MKTG SR - pasek na kartach artykułów

O krok od podium

Wioletta Mordasiewicz
Tancerze ze Stargardu na mistrzostwach Polski w Gliwicach.
Tancerze ze Stargardu na mistrzostwach Polski w Gliwicach. Archiwuwm prywatne
Sara Michaliszyn i Adrian Kopczyński, młodzi tancerze ze Stargardu odnoszą sukcesy w tańcu.

Trzykrotne mistrzostwo w okręgu zachodniopomorskim, najwyższa klasa taneczna, czyli "B" w swojej kategorii wiekowej, ostatnio czwarte miejsce w Polsce - to w wielkim skrócie największe sukcesy Sary Michaliszyn i jej partnera Adriana Kopczyńskiego, uczniów stargardzkich szkół.

Intensywne życie

Sara i Adrian razem tańczą od 8 lat.
- Pierwsze lata to była zabawa - mówi Julia Grzywniak, instruktorka ze Szkoły Tańca Astra-Alfa w Stargardzie. - A tak intensywnie trenują od 4-5 lat.

Mistrzostwa w Gliwicach były dla stargardzkiej pary ogromnym wyzwaniem. Długo się do nich przygotowywała. Pary z całej Polski rywalizowały bowiem w kombinacji 10 tańców.

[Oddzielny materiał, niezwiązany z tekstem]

-- ==== Sys2Proof/Machine/DataFieldHeader.lean ====
section
/-! DEFINITION. The Data Field Header command DDFH (43_data_field_header). -/

namespace Sys2Proof.Machine

/-- `DDFH` (43_data_field_header R181). -/
def execDdfh (s : State) : Host.Outcome State Fault Refusal :=
  Flow.finish <|
    (needBits .dfh 80 s.beginCmd).andThen fun s =>
      (needBytes 10 s).andThen fun s =>
        dfhTime s.inp.t0Valid s.inp.t0Us (s.decodeDfhFields 0)

end Sys2Proof.Machine
end

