-- ==== Sys2Proof/Machine/Calendar.lean ====
section
/-! DEFINITION. The calendar and the text of a UTC value (42_time_resolver R164 to R166). The block computes none of this:
it is how its `UTC_KIND` and `UTC_VAL` are read as the source's `utcTime`, and how a host makes `T0_US`. PRESUMED (log 17):
the spec marks the calendar as general knowledge. -/

namespace Sys2Proof.Machine

/-- A calendar date: year, month, day. -/
structure CivilDate where
  year : Int
  month : Int
  day : Int
deriving DecidableEq, Repr

/-- `civil_from_days(z)` (42_time_resolver R165); division is floor division, every divisor being positive. -/
def civilFromDays (days : Int) : CivilDate :=
  let z := days + 719468
  let era := z / 146097
  let doe := z - era * 146097
  let yoe := (doe - doe / 1460 + doe / 36524 - doe / 146096) / 365
  let doy := doe - (365 * yoe + yoe / 4 - yoe / 100)
  let mp := (5 * doy + 2) / 153
  let d := doy - (153 * mp + 2) / 5 + 1
  let m := if mp < 10 then mp + 3 else mp - 9
  let y := yoe + era * 400
  { year := if m ≤ 2 then y + 1 else y, month := m, day := d }

/-- `days_from_civil(y, m, d)` (42_time_resolver R165). -/
def daysFromCivil (date : CivilDate) : Int :=
  let y := if date.month ≤ 2 then date.year - 1 else date.year
  let era := y / 400
  let yoe := y - era * 400
  let mm := if 2 < date.month then date.month - 3 else date.month + 9
  let doy := (153 * mm + 2) / 5 + date.day - 1
  let doe := yoe * 365 + yoe / 4 - yoe / 100 + doy
  era * 146097 + doe - 719468

/-- The `T0_US` of a calendar time, as a host makes it (42_time_resolver R165). -/
def t0OfCivil (date : CivilDate) (hh mm ss micros : Int) : Int :=
  (((daysFromCivil date * 24 + hh) * 60 + mm) * 60 + ss) * 1000000 + micros

/-- `n` in decimal, in `width` digits, most significant first. -/
def decimalDigits : Nat → Nat → List Char
  | 0, _ => []
  | width + 1, n => decimalDigits width (n / 10) ++ [Char.ofNat (48 + n % 10)]

/-- `fmt(secs, frac, digits)` (42_time_resolver R166); none outside the years 0001 to 9999, for which it is not defined. -/
def formatUtc (secs frac : Int) (digits : Nat) : Option (List Char) :=
  let days := secs / 86400
  let sod := (secs % 86400).toNat
  let date := civilFromDays days
  if 1 ≤ date.year ∧ date.year ≤ 9999 then
    some (decimalDigits 4 date.year.toNat ++ ['-'] ++ decimalDigits 2 date.month.toNat ++ ['-']
      ++ decimalDigits 2 date.day.toNat ++ ['T'] ++ decimalDigits 2 (sod / 3600) ++ [':']
      ++ decimalDigits 2 (sod / 60 % 60) ++ [':'] ++ decimalDigits 2 (sod % 60) ++ ['.']
      ++ decimalDigits digits frac.toNat ++ ['Z'])
  else none

/-- `iso(kind, val)` (42_time_resolver R166): the sentinel with five fraction digits, a linear result with six, an
ephemeris result with five. None where the spec defines no text: kind 3, or a sentinel whose value is not 0. -/
def iso (kind : BitVec 2) (val : Int) : Option (List Char) :=
  if kind = UtcKind.sentinel.code then (if val = 0 then formatUtc 0 0 5 else none)
  else if kind = UtcKind.linear.code then formatUtc (val / 1000000) (val % 1000000) 6
  else if kind = UtcKind.ephemeris.code then formatUtc (val / 100000) (val % 100000) 5
  else none

/-- The text of the UTC group of a state; none where it holds no value (10_state R46). -/
def State.utcText (s : State) : Option (List Char) :=
  if s.isValid .utc then iso s.utc.utcKind s.utc.utcVal.toInt else none

end Sys2Proof.Machine
end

- To była trudna konkurencja, gdyż pary taneczne zazwyczaj specjalizują się w tańcach standardowych lub latynoamerykańskich - mówi instruktorka. - Ale udało im się wejść do finału. A od trzeciego miejsce byli blisko.

Sara jest uczennicą Szkoły Podstawowej nr 5. Chodzi do VI klasy. Mówi, że jest zadowolona z ostatniego startu w mistrzostwach.
- Rok temu było dużo gorzej - przyznaje Sara. - Ale teraz się poprawiliśmy, dużo trenowaliśmy.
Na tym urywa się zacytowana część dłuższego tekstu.